* Exercise directions: Only these lines are needed: the first line of the entries below through the line with "def regs (l", each returned exactly.

BEGIN Extracted records

-- ==== Sys2Proof/Tests/Slice0.lean ====
section
/-! SUPPORT. Tests: ill-formed commands, instruction words of the spec, single steps, and a witness for the hypotheses
of every statement that has some. -/

namespace Sys2Proof.Tests

set_option Elab.async false

open Sys2Proof Sys2Proof.Machine

/-! ## Small states -/

/-- The state after reset with a change to the machine. -/
def at_ (f : Mach → Mach) : State := State.reset.onMach f

/-- Register fields at these values. -/
def regs (l : List (FRef × Nat)) (m : Mach) : Mach := l.foldl (fun m p => m.set p.1 p.2) m

/-- The state after reset with these register fields at these values. -/
def reg (l : List (FRef × Nat)) : State := at_ (regs l)

/-- Context 0 of the supervisor as a requester. -/
def sup : Requester := .ctx 8 0

/-- All domains of power up. -/
def powered : FRef × Nat := (R.PWR_DOMSTAT_UP, 0xFFF)

/-- TICK at a value. -/
def tickAt (n : Nat) (m : Mach) : Mach := { m with clk := { m.clk with tick := BitVec.ofNat 64 n } }

/-- The supervisor's context 0, running with g1 and g2 at these values. -/
def withG (a b : Nat) (m : Mach) : Mach :=
  m.modCtx 32 fun c => (c.setG 1 (BitVec.ofNat 32 a)).setG 2 (BitVec.ofNat 32 b)

/-- What a command leaves, as a check on the machine and one on the memories. -/
def after (c : Instr) (s : State) (p : State → Bool) : Bool :=
  match exec c s with
  | .next t => p t
  | _ => false

/-! ## Ill-formed commands change nothing -/

theorem test_wf_context : wellFormed (.reserve 9 0 0) = false ∧ wellFormed (.reserve 0 4 0) = false := by decide
theorem test_wf_record : wellFormed (.reserve 0 0 256) = false := by decide
theorem test_wf_register : wellFormed (.add 0 0 32 0 0) = false ∧ wellFormed (.slli 0 0 1 1 32) = false := by decide
theorem test_wf_requester : wellFormed (.swev (.dma 24) 0 0) = false := by decide
theorem test_wf_offset : wellFormed (.registerWrite .host 0x1000000 4 0) = false ∧
    wellFormed (.registerWrite .host 0 3 0) = false := by decide
theorem test_wf_adc : wellFormed (.adcConversion (.ain 64) 0) = false ∧ wellFormed (.adcConversion (.die 9) 0) = false ∧
    wellFormed (.adcConversion (.shunt 54) 0) = false := by decide
theorem test_wf_frame : wellFormed (.userFrame 0 ⟨4, false, false, 0, 0, 0, 0, 0, []⟩ true) = false ∧
    wellFormed (.userFrame 2 ⟨0, false, false, 0, 0, 0, 0, 0, []⟩ true) = false := by decide
theorem test_wf_station : wellFormed (.strokeStart 5) = false ∧ wellFormed (.bandDeadline 0 0 1024) = false := by decide
theorem test_wf_core : wellFormed (.coxEnable 8 0) = false ∧ wellFormed (.comparatorFire 8 16) = false ∧
    wellFormed (.comparatorFire 0 32) = false := by decide
theorem test_wf_operation : wellFormed (.sluOpUndefined 0 0 3 0) = false ∧ wellFormed (.jsopUndefined .host 5 0) = false := by
  decide
theorem test_wf_link : wellFormed (.pcieLinkChange true 4 1) = false ∧ wellFormed (.pcieLinkChange true 1 3) = false := by
  decide
/-- No such context: nothing changes. -/
theorem test_ill_formed_changes_nothing : exec (.reserve 9 0 0) State.reset = .next State.reset := rfl

/-! ## Instruction words (R109, Tables 4.1 to 4.4; the words of the programs that the spec prints) -/

theorem test_word_ldh : decodeMeper 5 0 0 .error 0x40070049 = some (.ldh 0 0 1 0x4007) := by decide
theorem test_word_stg : decodeMeper 5 0 0 .error 0x006008B8 = some (.stg 0 0 2 1 0x60) := by decide
theorem test_word_cmt : decodeMeper 5 0 0 .error 0x000001F9 = some (.cmt 0 0 7 0 0 0 0 false) := by decide
theorem test_word_waite : decodeMeper 5 0 0 .error 0x00003231 = some (.waite 0 0 8 6) := by decide
theorem test_word_mulhu : decodeMeper 5 0 0 .error 0x026C5B81 = some (.mulhu 0 0 14 11 12) := by decide
theorem test_word_srli : decodeMeper 5 0 0 .error 0x80D06BC1 = some (.srli 0 0 15 13 16) := by decide
theorem test_word_nop : decodeMeper 5 0 0 .error 0x00000002 = some (.addi 0 0 0 0 0) := by decide
theorem test_word_zero_undefined : undefinedWord 5 0 = true := by decide
theorem test_words_encode : encodeMeper (.mulhu 0 0 14 11 12) = some 0x026C5B81 ∧
    encodeMeper (.ldh 0 0 1 0x4007) = some 0x40070049 := by decide

/-! ## Single steps -/

/-- The signed saturating sum (Table 4.3). -/
theorem test_adds_saturates : after (.adds 8 0 3 1 2) (at_ (withG 0x7FFFFFFF 1))
    (fun t => (t.ctxOf 8 0).g 3 == 0x7FFFFFFF && (t.ctxOf 8 0).pc == 4) = true := by
  decide +kernel
/-- g0 reads as 0 and discards writes (R108). -/
theorem test_g0_discards : after (.add 8 0 0 1 2) (at_ (withG 5 6)) (fun t => (t.ctxOf 8 0).g 0 == 0) = true := by
  decide +kernel
/-- The wake value and the clearing of EVPEND (R122). -/
theorem test_waite_takes_events : after (.waite 8 0 3 1) (at_ fun m => (withG 6 0 m).evSet 32 0xC)
    (fun t => (t.ctxOf 8 0).g 3 == 4 && (t.ctxOf 8 0).evpend == 8) = true := by decide +kernel
/-- A SID not later than LASTSID is refused with SIDORDER (Table 1.8). -/
theorem test_create_order : after (.sluCreate 8 0 5) (reg [(R.SLU_LASTSID_SID, 5)])
    (fun t => t.opres 8 0 == (0x11, 0, 0)) = true := by decide +kernel
/-- The Meper and Scull words that chapter 7's hand-over example prints. -/
theorem test_micro_words : microOf 0x44012100 = some (.mac 2 1 0x42) ∧ microOf 0xB4000001 = some (.pre 2 1) := by
  decide +kernel
/-- The phase advance of chapter 10's example: 24 + 8 x 0.4291, truncated. -/
theorem test_advance : advanceOf (regs [(R.POLY_ADVSTEP_STEP 2, 4000), (R.POLY_SPEED 2, 283465),
    (⟨(R.POLY_ADV_ADV0 2 1).key, 15, 0⟩, 0x2018)] {}) 2 = 27 := by decide +kernel
/-- The check value that chapter 5 gives for the CRC. -/
theorem test_crc32c : crc32c [0x31, 0x32, 0x33, 0x34, 0x35, 0x36, 0x37, 0x38, 0x39] = 0xE3069283 := by decide +kernel
/-- A fixed-code block with the one literal 'a' (RFC 1951). -/
theorem test_inflate : inflate [0x4B, 0x04, 0x00] 1 = ([0x61], true) := by decide +kernel
/-- The digest of "abc" in FIPS 180-4. -/
theorem test_sha256 : (sha256 [0x61, 0x62, 0x63]).take 4 = [0xBA, 0x78, 0x16, 0xBF] := by decide +kernel
/-- Class 4 turns HV and fuser enables off and loses a caught sheet (R365). -/
theorem test_class_four : after (.faultMessage 0x051 2 4 0 0)
    (at_ fun m => (regs [(R.HV_CTL_EN, 1), (R.FUS_CTL_EN, 1)] m).setSheet 3 { state := .caught })
    (fun t => (t.mach.sheet 3).state == .lost && !t.mach.on R.HV_CTL_EN && !t.mach.on R.FUS_CTL_EN) = true := by
  decide +kernel
/-- A committed write of LINES and WIDTH in a QUEUED record (R21). -/
theorem test_record_write : after (.sheetRecordWrite 8 0 255 2 0x00020040) (at_ fun m => m.setSheet 255 { state := .queued })
    (fun t => (t.mach.sheet 255).lines == 64 && (t.mach.sheet 255).width == 2 && t.mach.flt.srcs == []) = true := by
  decide +kernel
/-- A read of a record's word 0x34, whose reset value is 0x1FFF (Table 1.1). -/
theorem test_record_read : after (.readClear sup (recKey 255 13)) State.reset
    (fun t => tget 0 (Requester.id sup) t.mach.reply == 0x1FFF && t.mach.flt.srcs == []) = true := by decide +kernel

/-! ## Witnesses for the hypotheses of the statements -/

/-- Context 0 of Cox core 0, running, with g1 and g2 at these values. -/
def coxRun (a b : Nat) (m : Mach) : Mach :=
  (regs [powered] m).modCtx 0 fun c =>
    { (c.setG 1 (BitVec.ofNat 32 a)).setG 2 (BitVec.ofNat 32 b) with state := .running, pc := 0x2F000000 }

/-- A write gets past its rights, its domain and the part. -/
def letsB (s : State) (q : Requester) (staged : Bool) (key : Nat) : Bool :=
  mayWrite q staged key && regUp key s.mach && regExists key s.mach

theorem lets_of (s : State) (q : Requester) (staged : Bool) (key : Nat) (h : letsB s q staged key = true) :
    s.lets q staged key := by
  simpa [letsB, State.lets, and_assoc] using h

END Extracted records

* Exercise solution:
-- ==== Sys2Proof/Tests/Slice0.lean ====
section
/-! SUPPORT. Tests: ill-formed commands, instruction words of the spec, single steps, and a witness for the hypotheses
of every statement that has some. -/

namespace Sys2Proof.Tests

set_option Elab.async false

open Sys2Proof Sys2Proof.Machine

/-! ## Small states -/

/-- The state after reset with a change to the machine. -/
def at_ (f : Mach → Mach) : State := State.reset.onMach f

/-- Register fields at these values. -/
def regs (l : List (FRef × Nat)) (m : Mach) : Mach := l.foldl (fun m p => m.set p.1 p.2) m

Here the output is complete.